Wednesday, August 29, 2012

Reviewing the Situation


8 years. Sigh. And still  that smile...

Text.
Context.

Subtext.

In the weeks following Miracle Monday, I’ve been sifting through completely foreign feelings and ideas. Good news of that scale has NEVER happened to us in oncology world. Only a few days after the scan, I started waking up with questions about what we had seen, what did it mean, how did this happen?
August has not traditionally been a super awesome month at the Casa Camiolo. G remembered the other day that it should have been her “done with chemo” 6 year anniversary…if um, she hadn’t had to be back on chemo again.

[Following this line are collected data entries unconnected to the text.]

-- ==== Sys2Proof/Machine/Completion.lean ====
section
/-! DEFINITION. The engine's completion step for a decoded command (`40_codec.md` R107), shared by the meanings of all
twenty-four. Whether the step is enabled (BUSY = 1) and what LCMD decodes to is Step.lean's. -/

namespace Sys2Proof.Machine

/-- The limbs a command computes from the latches, or the one error it reports: INVALID_OP for an unsupported
combination before any operand is read, then DOMAIN, then HEADROOM (R107, R181, R185). -/
def computeResult (op : Op) (w : Width) (s : State) : Except ErrorCode (List Word) :=
  if supported s.support op w then
    match opFn op w (operandA w s) (operandB w s) with
    | .ok value => decompose value (rlc op w)
    | .error c => .error c
  else .error .invalidOp

/-- The state after the completion step of a decoded command: its whole result, or R cleared and the error recorded
(R107, R109, R186). -/
def completeState (op : Op) (w : Width) (s : State) : State :=
  match computeResult op w s with
  | .ok limbs => s.successComplete limbs (rlc op w)
  | .error c => s.errorComplete c

/-- The completion step of a decoded command always takes a next state (R106, R107). -/
def complete (op : Op) (w : Width) (s : State) : Host.Outcome State Fault Refusal :=
  .next (completeState op w s)

end Sys2Proof.Machine
end

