-- ==== Sys2Proof/Machine/Turn.lean ====
section
/-! DEFINITION. What the engine meets on its turn (`40_codec.md` R106, R107), and how an instruction is placed where the
next step takes it (notes/assumptions/7.md). -/

namespace Sys2Proof.Machine

/-- What the engine's turn finds. -/
inductive EngineTurn where
  /-- BUSY = 0: no step is enabled (R106). -/
  | idle
  /-- BUSY = 1 and LCMD is an illegal word (R89). -/
  | illegal
  /-- BUSY = 1 and LCMD decodes to a command (R86). -/
  | run (i : Instr)
  deriving DecidableEq, Repr

/-- The engine reads BUSY and decodes LCMD (R106, R107). -/
def engineCommand (s : State) : EngineTurn :=
  if s.status.busy then
    match decodeCommand s.lcmd with
    | .ok i => .run i
    | .error _ => .illegal
  else .idle

/-- STATUS with a command in progress; its other fields as they were. -/
def Status.inProgress (st : Status) : Status := { st with busy := true }

/-- Place a packet so that the very next step runs it. -/
def State.place (s : State) : Packet → State
  | .cmdw word => { s with lcmd := word, status := s.status.inProgress, inputs := .engine :: s.inputs }
  | .htxn header data => { s with inputs := .txn header data :: s.inputs }

end Sys2Proof.Machine
end

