-- ==== Sys2Proof/Machine/HostSystem.lean ====
section
/-! DEFINITION. The host and the block together: a host program whose lines interleave with the engine's completion step
and with reset (`00_scope.md` R8, `20_memory.md` R61, `70_reset_and_hazards.md` R212). Which transaction the host issues
next depends on what it has read, so no list of inputs can say it in advance: the list here says only whose turn it is
(notes/assumptions/16.md). -/

namespace Sys2Proof.Machine

/-- Who moves next. -/
inductive Turn where
  /-- The host runs one line of its program. -/
  | host
  /-- The engine: its completion step, if it is enabled (R106). -/
  | engine
  /-- The reset input is asserted (R200). -/
  | reset
  deriving DecidableEq, Repr

/-- A host with its program, the block it drives, and whose turns come first. -/
structure System where
  host : HostCtl
  /-- Why the host takes no further line, once it takes none. The block goes on all the same. -/
  stopped : Option HostStop
  block : State
  /-- The turns to come, the next one first: LATENCY (R10, R212) is the place of the engine's turns. -/
  turns : List Turn
  deriving DecidableEq, Repr

/-- The turns that remain after one has been taken. -/
def System.setTurns (c : System) (rest : List Turn) : System := { c with turns := rest }

/-- The host runs its next line against the block, or stops; a host that has stopped does nothing. -/
def System.hostTurn (c : System) : System :=
  match c.stopped with
  | some _ => c
  | none =>
    match hostStep c.host c.block with
    | .ok (h, s) => { c with host := h, block := s }
    | .error e => { c with stopped := some e }

/-- The block takes an input that is not the host's; the host stays where it is. -/
def System.blockTurn (input : Input) (c : System) : System :=
  match present input c.block with
  | .ok s => { c with block := s }
  | .error e => { c with stopped := some e }

/-- One turn of the agent it is given to. -/
def System.takeTurn (c : System) : Turn → System
  | .host => c.hostTurn
  | .engine => c.blockTurn .engine
  | .reset => c.blockTurn .reset

/-- Whose turn it is when none is listed: the engine's while a command is in progress, so that every accepted command
completes (weak fairness, R106, R212), and the host's otherwise. -/
def System.fairTurn (c : System) : Turn := if c.block.status.busy then .engine else .host

/-- One step of the host and the block together. The completion step may fall after any number of the host's
transactions, and falls at some time (R212). -/
def systemStep (c : System) : System :=
  match c.turns with
  | turn :: rest => (c.setTurns rest).takeTurn turn
  | [] => c.takeTurn c.fairTurn

/-- `k` steps of the host and the block together. -/
def systemRun : Nat → System → System
  | 0, c => c
  | k + 1, c => systemRun k (systemStep c)

/-- A host at the first line of its program, a block right after reset (R203), and a choice of turns. -/
def System.start (prog : List HostLine) (turns : List Turn) : System :=
  { host := { prog := prog, pos := 0, reads := [] }, stopped := none, block := State.reset, turns := turns }

end Sys2Proof.Machine
end

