-- ==== Sys2Proof/Laws/Numeric.lean ====
section
/-! SUPPORT. What the exact integer algorithms of Machine/Numeric.lean keep: one digit of the square root, one doubling
of the inverse's right bits. -/

namespace Sys2Proof.Laws

open Sys2Proof.Machine

/-- From the root of `a / 4` one digit gives the root of `a`. -/
theorem isqrtDigit_root {a r : Nat} (h1 : r * r ≤ a / 4) (h2 : a / 4 < (r + 1) * (r + 1)) :
    isqrtDigit a r * isqrtDigit a r ≤ a ∧ a < (isqrtDigit a r + 1) * (isqrtDigit a r + 1) := by
  have h4 : 4 * (r * r) ≤ a := by omega
  have h5 : a < 4 * ((r + 1) * (r + 1)) := by omega
  unfold isqrtDigit
  split
  · exact ⟨‹_›, by nlinarith⟩
  · exact ⟨by nlinarith, by omega⟩

/-- With fuel enough for its argument, the loop gives the root. -/
theorem isqrtFuel_root {fuel a : Nat} (h : a < 4 ^ fuel) :
    isqrtFuel fuel a * isqrtFuel fuel a ≤ a ∧ a < (isqrtFuel fuel a + 1) * (isqrtFuel fuel a + 1) := by
  induction fuel generalizing a with
  | zero => simp at h; simp [isqrtFuel, h]
  | succ fuel ih =>
    have := ih (a := a / 4) (by rw [Nat.pow_succ] at h; omega)
    exact isqrtDigit_root this.1 this.2

/-- The fuel `isqrt` takes is enough. -/
theorem lt_four_pow_isqrt_fuel (a : Nat) : a < 4 ^ (Nat.log2 a / 2 + 1) := by
  have h : a < 2 ^ (Nat.log2 a + 1) := Nat.lt_log2_self
  calc a < 2 ^ (Nat.log2 a + 1) := h
    _ ≤ 2 ^ (2 * (Nat.log2 a / 2 + 1)) := Nat.pow_le_pow_right (by decide) (by omega)
    _ = 4 ^ (Nat.log2 a / 2 + 1) := by rw [Nat.pow_mul]

/-- One Newton step doubles the number of right low bits. -/
theorem invDouble_doubles {m b x d : Nat} (hd : d * d ∣ m) (hm : 0 < m) (h : b * x ≡ 1 [MOD d]) :
    b * invDouble m b x ≡ 1 [MOD d * d] := by
  have hlt : b * x % m < m := Nat.mod_lt _ hm
  have key : ((b : ℤ) * (invDouble m b x : ℤ)) ≡ b * (x * (2 - b * x)) [ZMOD (d * d : ℕ)] := by
    have hmz : ((d * d : ℕ) : ℤ) ∣ (m : ℤ) := by exact_mod_cast hd
    have e1 : ((invDouble m b x : ℕ) : ℤ) ≡ x * (m + 2 - (b * x % m : ℕ)) [ZMOD (d * d : ℕ)] := by
      unfold invDouble
      push_cast [Nat.cast_sub (show b * x % m ≤ m + 2 by omega)]
      exact (Int.mod_modEq _ _).of_dvd hmz
    have e2 : ((m : ℤ) + 2 - (b * x % m : ℕ)) ≡ 2 - b * x [ZMOD (d * d : ℕ)] := by
      have hmod : ((b * x % m : ℕ) : ℤ) ≡ b * x [ZMOD (d * d : ℕ)] := by
        push_cast
        exact (Int.mod_modEq _ _).of_dvd hmz
      have hm0 : (m : ℤ) ≡ 0 [ZMOD (d * d : ℕ)] := (Int.modEq_zero_iff_dvd).2 hmz
      simpa using (hm0.add_right 2).sub hmod
    exact (e1.trans (e2.mul_left _)).mul_left _
  have hz : ((d : ℕ) : ℤ) ∣ 1 - b * x := by
    have := (Int.natCast_modEq_iff).2 h
    simpa using this.dvd
  have : ((b : ℤ) * (x * (2 - b * x))) ≡ 1 [ZMOD (d * d : ℕ)] := by
    apply Int.modEq_of_dvd
    have : (1 : ℤ) - b * (x * (2 - b * x)) = (1 - b * x) * (1 - b * x) := by ring
    rw [this]; push_cast
    exact mul_dvd_mul hz hz
  have fin := key.trans this
  exact (Int.natCast_modEq_iff).1 (by push_cast at fin ⊢; exact fin)

/-- The number of right low bits after `steps` Newton steps. -/
theorem invNewton_right {m b : Nat} (hb : b % 2 = 1) (hm : 0 < m) :
    ∀ steps : Nat, 2 ^ 2 ^ steps ∣ m → b * invNewton m b steps ≡ 1 [MOD 2 ^ 2 ^ steps]
  | 0, _ => by simpa [invNewton, Nat.ModEq] using hb
  | steps + 1, h => by
    have e : 2 ^ 2 ^ (steps + 1) = 2 ^ 2 ^ steps * 2 ^ 2 ^ steps := by rw [← Nat.pow_add, Nat.pow_succ]; ring_nf
    rw [e] at h ⊢
    exact invDouble_doubles h hm (invNewton_right hb hm steps (Dvd.dvd.trans (Nat.dvd_mul_right _ _) h))

/-- After at least one step the result is below the modulus. -/
theorem invNewton_lt {m : Nat} (b steps : Nat) (hm : 0 < m) : invNewton m b (steps + 1) < m := Nat.mod_lt _ hm

/-- An odd number has at most one inverse modulo `m` below `m`. -/
theorem inverse_unique {m b r q : Nat} (hr : r < m) (hq : q < m) (h1 : b * r % m = 1 % m) (h2 : b * q % m = 1 % m) :
    r = q := by
  have e : r ≡ q [MOD m] := by
    have h3 : r * (b * q) ≡ r * 1 [MOD m] := Nat.ModEq.mul_left r h2
    have h4 : q * (b * r) ≡ q * 1 [MOD m] := Nat.ModEq.mul_left q h1
    have : r * (b * q) = q * (b * r) := by ring
    rw [this] at h3
    simpa using h3.symm.trans h4
  exact Nat.ModEq.eq_of_lt_of_lt e hr hq

end Sys2Proof.Laws
end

Last year I read a book about teaching history in which the author (Bruce Lesh, “Why Don’t You Just Tell Us The Answer?”) talks about having students DO history instead of just being fed dates and facts and yawnfests of boredom. Primary source analysis is one way that Mr. Lesh suggests that students can DO history, and he suggests 3 handy points to consider.

Read the Text. What does it say? (Diminished mass, decreased mass effect, diminished enhancement. Words that do NOT get old).

What is the Context? What facts surround the writing of this document? (TUMOR FREAKING EVERYWHERE. Eight years of roller coaster, more down than up, except for some shaky kind of horizontal kind of leaning over parts. Ahem).

What is the subtext? What is implied, or what is the tone, what is NOT said but said? (this was so much better…how much is so much, really, in the big picture?).

I realized that we compared the scan to May, which was the baseline for this protocol and which I had heard was essentially identical to the tsunami of woe scan that we had in April. I refused to see the May scan, an epic first and a vague attempt to not completely descend into despair.

So I asked about our subtext, how did this scan look in relation to December, the scan that started us back on chemo? What was it NOT saying?

This scan WAS a bit better than December, our doc remembered that and then we checked together when the girls and I were next in clinic. This is a relief.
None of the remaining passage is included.